(WHAT YOU ARE ASKED TO DO)
Exact reproduction required: the lines below from the line with "def State.dqRx (die" to the line with "else match s.submit j d with", both ends included, and no others.

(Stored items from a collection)

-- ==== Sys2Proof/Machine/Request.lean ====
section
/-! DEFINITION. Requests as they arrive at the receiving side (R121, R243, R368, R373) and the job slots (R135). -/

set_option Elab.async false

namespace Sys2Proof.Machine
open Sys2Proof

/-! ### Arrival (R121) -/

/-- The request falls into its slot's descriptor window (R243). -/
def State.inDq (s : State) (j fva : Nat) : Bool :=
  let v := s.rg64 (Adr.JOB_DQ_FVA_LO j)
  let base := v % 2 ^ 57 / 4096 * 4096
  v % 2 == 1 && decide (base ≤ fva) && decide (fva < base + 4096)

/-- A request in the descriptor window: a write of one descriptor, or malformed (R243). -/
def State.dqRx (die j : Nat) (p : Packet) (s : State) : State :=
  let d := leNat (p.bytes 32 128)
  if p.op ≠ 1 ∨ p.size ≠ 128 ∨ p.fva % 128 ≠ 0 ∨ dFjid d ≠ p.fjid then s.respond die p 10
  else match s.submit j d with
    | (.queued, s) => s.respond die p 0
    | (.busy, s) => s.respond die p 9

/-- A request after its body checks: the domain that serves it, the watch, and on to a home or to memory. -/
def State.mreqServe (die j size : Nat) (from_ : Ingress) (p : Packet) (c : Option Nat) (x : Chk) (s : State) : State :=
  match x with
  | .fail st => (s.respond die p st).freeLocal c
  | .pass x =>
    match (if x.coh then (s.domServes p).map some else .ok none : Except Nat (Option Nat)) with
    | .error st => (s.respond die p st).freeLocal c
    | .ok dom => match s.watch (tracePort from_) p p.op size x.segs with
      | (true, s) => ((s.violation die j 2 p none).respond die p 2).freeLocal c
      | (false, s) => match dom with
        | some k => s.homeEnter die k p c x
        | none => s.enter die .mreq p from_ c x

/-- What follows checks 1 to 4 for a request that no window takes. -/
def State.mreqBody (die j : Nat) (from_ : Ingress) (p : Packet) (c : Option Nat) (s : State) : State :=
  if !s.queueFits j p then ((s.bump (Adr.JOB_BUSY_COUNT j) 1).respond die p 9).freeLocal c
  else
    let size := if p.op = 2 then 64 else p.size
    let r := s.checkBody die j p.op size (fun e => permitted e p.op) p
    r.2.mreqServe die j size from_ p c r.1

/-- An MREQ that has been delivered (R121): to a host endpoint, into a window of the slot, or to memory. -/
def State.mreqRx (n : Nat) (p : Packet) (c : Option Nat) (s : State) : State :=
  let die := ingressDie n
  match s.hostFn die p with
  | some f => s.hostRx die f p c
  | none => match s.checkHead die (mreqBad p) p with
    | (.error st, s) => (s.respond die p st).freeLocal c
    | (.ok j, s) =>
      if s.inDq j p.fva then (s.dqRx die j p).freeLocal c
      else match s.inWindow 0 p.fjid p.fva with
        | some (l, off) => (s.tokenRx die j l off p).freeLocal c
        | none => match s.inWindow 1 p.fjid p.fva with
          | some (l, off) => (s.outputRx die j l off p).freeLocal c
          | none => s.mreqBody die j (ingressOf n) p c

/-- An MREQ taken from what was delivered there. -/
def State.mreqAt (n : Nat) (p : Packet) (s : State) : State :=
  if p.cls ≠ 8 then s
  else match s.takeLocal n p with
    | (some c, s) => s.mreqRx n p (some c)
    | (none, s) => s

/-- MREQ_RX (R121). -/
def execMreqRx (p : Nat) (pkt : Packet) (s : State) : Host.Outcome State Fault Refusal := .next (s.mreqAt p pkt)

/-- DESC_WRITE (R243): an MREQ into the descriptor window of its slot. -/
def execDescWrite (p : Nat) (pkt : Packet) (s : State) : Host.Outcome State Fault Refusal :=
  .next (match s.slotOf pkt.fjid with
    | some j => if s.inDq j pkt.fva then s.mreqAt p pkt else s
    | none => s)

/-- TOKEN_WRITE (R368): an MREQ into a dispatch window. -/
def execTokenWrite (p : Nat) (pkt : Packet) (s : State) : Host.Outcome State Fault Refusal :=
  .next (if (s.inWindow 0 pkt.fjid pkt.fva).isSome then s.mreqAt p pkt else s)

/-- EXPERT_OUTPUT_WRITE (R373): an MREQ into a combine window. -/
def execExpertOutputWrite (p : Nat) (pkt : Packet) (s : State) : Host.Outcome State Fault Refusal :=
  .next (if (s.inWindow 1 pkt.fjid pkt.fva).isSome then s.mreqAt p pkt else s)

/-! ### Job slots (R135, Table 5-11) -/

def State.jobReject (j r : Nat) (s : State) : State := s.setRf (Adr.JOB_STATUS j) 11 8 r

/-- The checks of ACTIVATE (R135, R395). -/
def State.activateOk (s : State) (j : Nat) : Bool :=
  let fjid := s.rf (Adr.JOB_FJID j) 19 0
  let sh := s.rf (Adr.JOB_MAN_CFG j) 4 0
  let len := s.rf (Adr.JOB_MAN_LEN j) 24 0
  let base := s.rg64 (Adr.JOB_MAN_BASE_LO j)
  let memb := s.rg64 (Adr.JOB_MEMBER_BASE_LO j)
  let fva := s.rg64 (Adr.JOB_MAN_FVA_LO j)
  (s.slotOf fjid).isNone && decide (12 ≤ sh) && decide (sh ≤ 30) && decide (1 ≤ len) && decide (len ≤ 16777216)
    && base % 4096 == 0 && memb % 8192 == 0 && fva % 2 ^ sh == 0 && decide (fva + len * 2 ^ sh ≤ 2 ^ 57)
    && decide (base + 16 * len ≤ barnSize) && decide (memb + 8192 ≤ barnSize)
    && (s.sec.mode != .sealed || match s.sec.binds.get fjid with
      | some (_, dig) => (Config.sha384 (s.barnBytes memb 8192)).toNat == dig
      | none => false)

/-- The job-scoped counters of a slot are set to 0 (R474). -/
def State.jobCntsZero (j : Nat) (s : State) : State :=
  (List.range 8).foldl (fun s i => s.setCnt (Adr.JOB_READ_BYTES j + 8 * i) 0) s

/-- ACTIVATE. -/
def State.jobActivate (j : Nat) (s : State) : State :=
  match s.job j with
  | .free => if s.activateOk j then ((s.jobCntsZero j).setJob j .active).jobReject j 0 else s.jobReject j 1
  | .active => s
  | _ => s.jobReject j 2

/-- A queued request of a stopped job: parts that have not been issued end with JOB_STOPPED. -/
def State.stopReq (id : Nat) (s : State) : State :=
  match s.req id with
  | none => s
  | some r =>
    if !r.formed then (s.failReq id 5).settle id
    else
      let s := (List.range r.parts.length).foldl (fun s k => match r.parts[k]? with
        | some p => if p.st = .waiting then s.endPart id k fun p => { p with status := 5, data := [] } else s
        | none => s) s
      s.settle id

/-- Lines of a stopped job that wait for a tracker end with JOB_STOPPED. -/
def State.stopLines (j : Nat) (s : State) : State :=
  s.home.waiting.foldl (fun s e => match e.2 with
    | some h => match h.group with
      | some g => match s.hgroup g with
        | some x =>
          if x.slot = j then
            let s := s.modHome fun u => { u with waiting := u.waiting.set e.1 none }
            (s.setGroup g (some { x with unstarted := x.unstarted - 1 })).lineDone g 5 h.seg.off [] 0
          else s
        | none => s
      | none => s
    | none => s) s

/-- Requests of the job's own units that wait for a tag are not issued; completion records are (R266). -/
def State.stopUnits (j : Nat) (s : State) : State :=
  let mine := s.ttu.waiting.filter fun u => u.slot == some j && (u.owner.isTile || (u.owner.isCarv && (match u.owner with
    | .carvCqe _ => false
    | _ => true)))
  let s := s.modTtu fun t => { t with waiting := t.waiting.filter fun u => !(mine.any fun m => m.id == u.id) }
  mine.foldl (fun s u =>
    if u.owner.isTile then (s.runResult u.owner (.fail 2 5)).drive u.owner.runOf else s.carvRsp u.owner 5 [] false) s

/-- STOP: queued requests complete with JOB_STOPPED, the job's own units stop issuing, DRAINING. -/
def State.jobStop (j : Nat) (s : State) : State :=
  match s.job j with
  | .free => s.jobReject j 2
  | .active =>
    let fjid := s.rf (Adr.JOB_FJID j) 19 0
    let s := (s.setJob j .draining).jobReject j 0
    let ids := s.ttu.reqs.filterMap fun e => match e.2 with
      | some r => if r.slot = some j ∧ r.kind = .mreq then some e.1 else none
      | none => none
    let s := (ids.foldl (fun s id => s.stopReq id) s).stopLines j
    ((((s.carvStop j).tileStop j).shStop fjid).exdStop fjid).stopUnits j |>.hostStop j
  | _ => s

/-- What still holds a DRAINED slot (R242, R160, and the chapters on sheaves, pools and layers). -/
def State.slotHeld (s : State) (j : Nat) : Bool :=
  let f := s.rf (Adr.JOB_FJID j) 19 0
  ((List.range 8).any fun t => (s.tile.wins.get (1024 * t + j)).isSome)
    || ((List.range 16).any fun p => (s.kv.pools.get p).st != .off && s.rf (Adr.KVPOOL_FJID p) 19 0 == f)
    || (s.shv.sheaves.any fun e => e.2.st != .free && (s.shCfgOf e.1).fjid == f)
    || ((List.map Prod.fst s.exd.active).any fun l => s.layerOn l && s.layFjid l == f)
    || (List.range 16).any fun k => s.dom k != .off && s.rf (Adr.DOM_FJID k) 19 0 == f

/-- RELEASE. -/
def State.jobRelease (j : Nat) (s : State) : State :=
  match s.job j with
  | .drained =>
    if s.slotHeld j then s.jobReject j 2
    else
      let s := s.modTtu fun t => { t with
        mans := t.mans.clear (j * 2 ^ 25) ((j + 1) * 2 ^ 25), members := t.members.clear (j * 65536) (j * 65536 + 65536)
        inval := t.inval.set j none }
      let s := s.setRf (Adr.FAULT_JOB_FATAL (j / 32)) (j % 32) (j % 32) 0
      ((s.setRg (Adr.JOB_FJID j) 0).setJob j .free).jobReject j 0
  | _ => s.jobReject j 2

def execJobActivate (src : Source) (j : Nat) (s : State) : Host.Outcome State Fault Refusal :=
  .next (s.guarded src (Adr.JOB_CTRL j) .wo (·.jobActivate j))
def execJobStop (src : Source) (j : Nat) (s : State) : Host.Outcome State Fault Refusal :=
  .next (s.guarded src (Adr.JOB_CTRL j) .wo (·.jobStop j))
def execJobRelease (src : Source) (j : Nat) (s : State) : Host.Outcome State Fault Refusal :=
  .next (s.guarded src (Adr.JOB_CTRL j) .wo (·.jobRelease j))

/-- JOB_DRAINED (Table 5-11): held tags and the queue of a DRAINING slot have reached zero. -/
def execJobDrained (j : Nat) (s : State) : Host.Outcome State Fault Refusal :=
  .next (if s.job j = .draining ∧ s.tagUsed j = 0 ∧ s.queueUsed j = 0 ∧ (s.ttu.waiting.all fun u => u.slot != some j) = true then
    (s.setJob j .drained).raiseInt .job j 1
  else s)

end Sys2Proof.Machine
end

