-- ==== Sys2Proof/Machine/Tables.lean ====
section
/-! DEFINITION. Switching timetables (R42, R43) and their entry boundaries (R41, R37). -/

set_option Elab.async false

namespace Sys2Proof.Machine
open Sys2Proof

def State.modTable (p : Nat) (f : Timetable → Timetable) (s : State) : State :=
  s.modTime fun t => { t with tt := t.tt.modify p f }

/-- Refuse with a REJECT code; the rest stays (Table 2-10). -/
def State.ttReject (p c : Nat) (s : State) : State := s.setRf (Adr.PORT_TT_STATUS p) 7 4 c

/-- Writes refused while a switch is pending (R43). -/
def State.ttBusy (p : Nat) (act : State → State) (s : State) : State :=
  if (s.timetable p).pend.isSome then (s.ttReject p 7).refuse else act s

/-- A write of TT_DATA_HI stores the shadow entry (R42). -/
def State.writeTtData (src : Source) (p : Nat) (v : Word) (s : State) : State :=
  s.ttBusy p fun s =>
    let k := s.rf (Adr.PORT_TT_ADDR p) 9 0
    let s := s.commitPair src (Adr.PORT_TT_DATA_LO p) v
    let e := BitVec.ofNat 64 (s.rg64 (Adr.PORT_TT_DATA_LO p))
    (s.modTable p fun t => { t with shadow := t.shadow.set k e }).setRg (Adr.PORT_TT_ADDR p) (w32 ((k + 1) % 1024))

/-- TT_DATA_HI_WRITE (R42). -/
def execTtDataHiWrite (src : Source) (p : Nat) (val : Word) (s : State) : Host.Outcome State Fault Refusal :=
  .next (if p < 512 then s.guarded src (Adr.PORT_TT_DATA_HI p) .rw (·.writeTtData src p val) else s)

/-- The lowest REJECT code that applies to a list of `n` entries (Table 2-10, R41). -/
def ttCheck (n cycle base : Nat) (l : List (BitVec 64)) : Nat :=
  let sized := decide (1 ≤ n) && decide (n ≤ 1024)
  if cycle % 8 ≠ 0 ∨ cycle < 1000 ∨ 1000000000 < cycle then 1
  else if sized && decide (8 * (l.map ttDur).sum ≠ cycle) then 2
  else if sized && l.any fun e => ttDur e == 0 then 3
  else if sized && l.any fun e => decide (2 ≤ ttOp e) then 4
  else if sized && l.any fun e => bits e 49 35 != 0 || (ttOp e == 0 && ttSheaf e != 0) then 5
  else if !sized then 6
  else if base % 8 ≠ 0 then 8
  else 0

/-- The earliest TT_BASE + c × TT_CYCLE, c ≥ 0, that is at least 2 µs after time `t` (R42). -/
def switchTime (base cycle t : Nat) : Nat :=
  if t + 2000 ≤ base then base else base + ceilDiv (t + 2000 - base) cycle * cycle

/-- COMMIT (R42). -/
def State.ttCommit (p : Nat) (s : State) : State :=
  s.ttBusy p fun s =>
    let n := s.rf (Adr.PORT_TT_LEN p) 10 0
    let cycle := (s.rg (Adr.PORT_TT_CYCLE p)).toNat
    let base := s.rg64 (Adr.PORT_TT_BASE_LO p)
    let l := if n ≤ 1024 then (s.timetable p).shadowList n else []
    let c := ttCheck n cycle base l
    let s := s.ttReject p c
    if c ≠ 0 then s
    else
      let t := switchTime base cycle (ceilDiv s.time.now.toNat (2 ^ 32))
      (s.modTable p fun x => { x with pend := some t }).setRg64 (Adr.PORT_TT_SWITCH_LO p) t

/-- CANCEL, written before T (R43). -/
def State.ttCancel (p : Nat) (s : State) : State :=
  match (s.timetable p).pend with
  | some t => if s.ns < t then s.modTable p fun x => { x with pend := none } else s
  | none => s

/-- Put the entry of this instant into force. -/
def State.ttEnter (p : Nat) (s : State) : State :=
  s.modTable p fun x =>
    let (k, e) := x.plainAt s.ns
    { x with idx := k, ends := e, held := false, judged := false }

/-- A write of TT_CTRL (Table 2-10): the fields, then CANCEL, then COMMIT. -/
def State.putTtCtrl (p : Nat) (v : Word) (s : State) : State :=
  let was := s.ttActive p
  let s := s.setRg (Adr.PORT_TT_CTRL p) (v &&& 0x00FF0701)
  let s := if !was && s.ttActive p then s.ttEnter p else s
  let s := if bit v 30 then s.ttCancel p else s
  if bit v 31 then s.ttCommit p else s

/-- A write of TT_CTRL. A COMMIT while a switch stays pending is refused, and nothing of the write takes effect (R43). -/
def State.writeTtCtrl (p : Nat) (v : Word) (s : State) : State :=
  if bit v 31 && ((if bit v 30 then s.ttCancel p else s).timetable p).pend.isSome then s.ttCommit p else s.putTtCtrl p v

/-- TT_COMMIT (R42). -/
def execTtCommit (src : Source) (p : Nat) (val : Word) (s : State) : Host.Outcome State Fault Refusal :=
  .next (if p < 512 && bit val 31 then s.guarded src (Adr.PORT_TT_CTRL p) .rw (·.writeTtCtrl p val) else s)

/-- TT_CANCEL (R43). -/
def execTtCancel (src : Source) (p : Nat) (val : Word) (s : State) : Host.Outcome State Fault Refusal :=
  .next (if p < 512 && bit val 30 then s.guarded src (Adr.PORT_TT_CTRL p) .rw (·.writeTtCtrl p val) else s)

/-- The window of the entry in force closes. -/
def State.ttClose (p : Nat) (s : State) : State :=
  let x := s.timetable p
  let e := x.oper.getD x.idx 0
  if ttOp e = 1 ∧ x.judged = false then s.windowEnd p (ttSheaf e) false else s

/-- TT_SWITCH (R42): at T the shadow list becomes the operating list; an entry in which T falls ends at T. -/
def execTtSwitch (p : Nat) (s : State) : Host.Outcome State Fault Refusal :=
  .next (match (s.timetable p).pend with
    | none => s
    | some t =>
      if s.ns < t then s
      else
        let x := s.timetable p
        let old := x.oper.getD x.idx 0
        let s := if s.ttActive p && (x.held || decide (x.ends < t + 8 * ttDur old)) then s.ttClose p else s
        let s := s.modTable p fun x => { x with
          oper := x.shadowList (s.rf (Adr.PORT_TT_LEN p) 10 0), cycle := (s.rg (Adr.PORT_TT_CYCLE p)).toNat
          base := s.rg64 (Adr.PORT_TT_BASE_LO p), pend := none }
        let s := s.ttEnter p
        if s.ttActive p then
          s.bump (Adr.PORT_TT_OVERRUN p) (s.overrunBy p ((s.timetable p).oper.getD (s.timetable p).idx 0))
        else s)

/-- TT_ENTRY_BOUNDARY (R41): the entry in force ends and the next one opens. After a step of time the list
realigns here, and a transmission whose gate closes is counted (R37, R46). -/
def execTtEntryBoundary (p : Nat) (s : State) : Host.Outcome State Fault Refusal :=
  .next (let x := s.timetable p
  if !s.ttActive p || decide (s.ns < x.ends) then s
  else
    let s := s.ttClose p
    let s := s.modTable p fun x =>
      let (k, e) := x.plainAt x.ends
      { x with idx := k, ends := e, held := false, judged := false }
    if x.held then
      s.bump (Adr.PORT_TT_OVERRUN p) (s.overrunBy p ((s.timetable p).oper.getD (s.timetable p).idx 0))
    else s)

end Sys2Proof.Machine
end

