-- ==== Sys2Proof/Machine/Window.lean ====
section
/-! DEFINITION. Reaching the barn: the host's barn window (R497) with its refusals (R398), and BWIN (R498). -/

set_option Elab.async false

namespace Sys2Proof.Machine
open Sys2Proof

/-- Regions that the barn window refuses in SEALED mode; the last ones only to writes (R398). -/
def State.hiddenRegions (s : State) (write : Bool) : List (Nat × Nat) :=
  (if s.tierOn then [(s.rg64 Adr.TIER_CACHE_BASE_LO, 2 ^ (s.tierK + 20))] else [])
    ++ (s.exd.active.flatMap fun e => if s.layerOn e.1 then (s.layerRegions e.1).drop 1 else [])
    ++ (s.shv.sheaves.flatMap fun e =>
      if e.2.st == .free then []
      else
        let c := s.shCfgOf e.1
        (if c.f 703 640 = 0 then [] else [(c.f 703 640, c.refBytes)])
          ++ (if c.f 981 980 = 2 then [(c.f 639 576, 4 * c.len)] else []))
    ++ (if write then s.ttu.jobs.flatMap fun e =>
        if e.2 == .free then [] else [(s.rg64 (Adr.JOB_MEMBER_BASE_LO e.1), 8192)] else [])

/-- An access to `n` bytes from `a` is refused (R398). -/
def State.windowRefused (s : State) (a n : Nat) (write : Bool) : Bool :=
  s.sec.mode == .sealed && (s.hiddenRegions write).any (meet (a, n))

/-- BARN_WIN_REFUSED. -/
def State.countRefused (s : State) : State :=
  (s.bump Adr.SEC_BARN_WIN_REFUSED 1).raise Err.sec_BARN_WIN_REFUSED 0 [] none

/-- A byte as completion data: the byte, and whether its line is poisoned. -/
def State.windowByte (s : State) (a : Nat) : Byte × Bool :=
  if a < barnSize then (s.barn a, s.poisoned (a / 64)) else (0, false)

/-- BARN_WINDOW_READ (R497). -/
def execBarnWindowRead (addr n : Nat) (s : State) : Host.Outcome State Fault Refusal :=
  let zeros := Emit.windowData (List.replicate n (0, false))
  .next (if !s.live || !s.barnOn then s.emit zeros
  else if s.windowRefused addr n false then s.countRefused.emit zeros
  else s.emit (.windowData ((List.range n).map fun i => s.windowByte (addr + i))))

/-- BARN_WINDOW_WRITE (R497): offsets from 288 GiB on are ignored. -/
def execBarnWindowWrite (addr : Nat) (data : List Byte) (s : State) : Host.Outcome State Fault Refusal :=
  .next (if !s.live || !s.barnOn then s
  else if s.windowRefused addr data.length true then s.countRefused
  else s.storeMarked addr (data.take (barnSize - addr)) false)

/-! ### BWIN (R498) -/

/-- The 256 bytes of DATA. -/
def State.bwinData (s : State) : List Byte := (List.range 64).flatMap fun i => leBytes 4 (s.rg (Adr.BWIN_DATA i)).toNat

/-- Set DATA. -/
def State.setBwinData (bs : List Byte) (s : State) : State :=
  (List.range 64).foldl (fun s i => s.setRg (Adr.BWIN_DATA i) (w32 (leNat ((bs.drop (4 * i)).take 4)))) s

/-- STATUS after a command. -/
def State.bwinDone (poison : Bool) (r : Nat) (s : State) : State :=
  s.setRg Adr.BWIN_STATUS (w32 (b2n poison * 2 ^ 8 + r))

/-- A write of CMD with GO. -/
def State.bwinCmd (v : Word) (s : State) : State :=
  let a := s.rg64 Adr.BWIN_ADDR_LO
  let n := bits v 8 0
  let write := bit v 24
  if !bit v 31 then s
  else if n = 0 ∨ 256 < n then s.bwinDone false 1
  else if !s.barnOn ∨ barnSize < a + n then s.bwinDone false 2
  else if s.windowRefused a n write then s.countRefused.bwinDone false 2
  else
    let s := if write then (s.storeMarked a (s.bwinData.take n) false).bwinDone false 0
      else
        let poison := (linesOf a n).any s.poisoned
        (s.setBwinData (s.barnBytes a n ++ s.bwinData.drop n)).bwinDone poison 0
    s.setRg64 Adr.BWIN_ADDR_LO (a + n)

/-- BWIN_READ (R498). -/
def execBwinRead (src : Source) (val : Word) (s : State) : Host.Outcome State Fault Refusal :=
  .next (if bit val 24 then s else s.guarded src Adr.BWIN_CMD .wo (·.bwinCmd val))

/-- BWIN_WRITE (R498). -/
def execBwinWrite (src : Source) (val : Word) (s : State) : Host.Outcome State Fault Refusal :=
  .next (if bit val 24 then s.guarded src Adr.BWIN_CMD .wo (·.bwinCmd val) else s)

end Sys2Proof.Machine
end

(ANSWER BELOW)
def State.dqRx (die j : Nat) (p : Packet) (s : State) : State :=
  let d := leNat (p.bytes 32 128)
  if p.op ≠ 1 ∨ p.size ≠ 128 ∨ p.fva % 128 ≠ 0 ∨ dFjid d ≠ p.fjid then s.respond die p 10
  else match s.submit j d with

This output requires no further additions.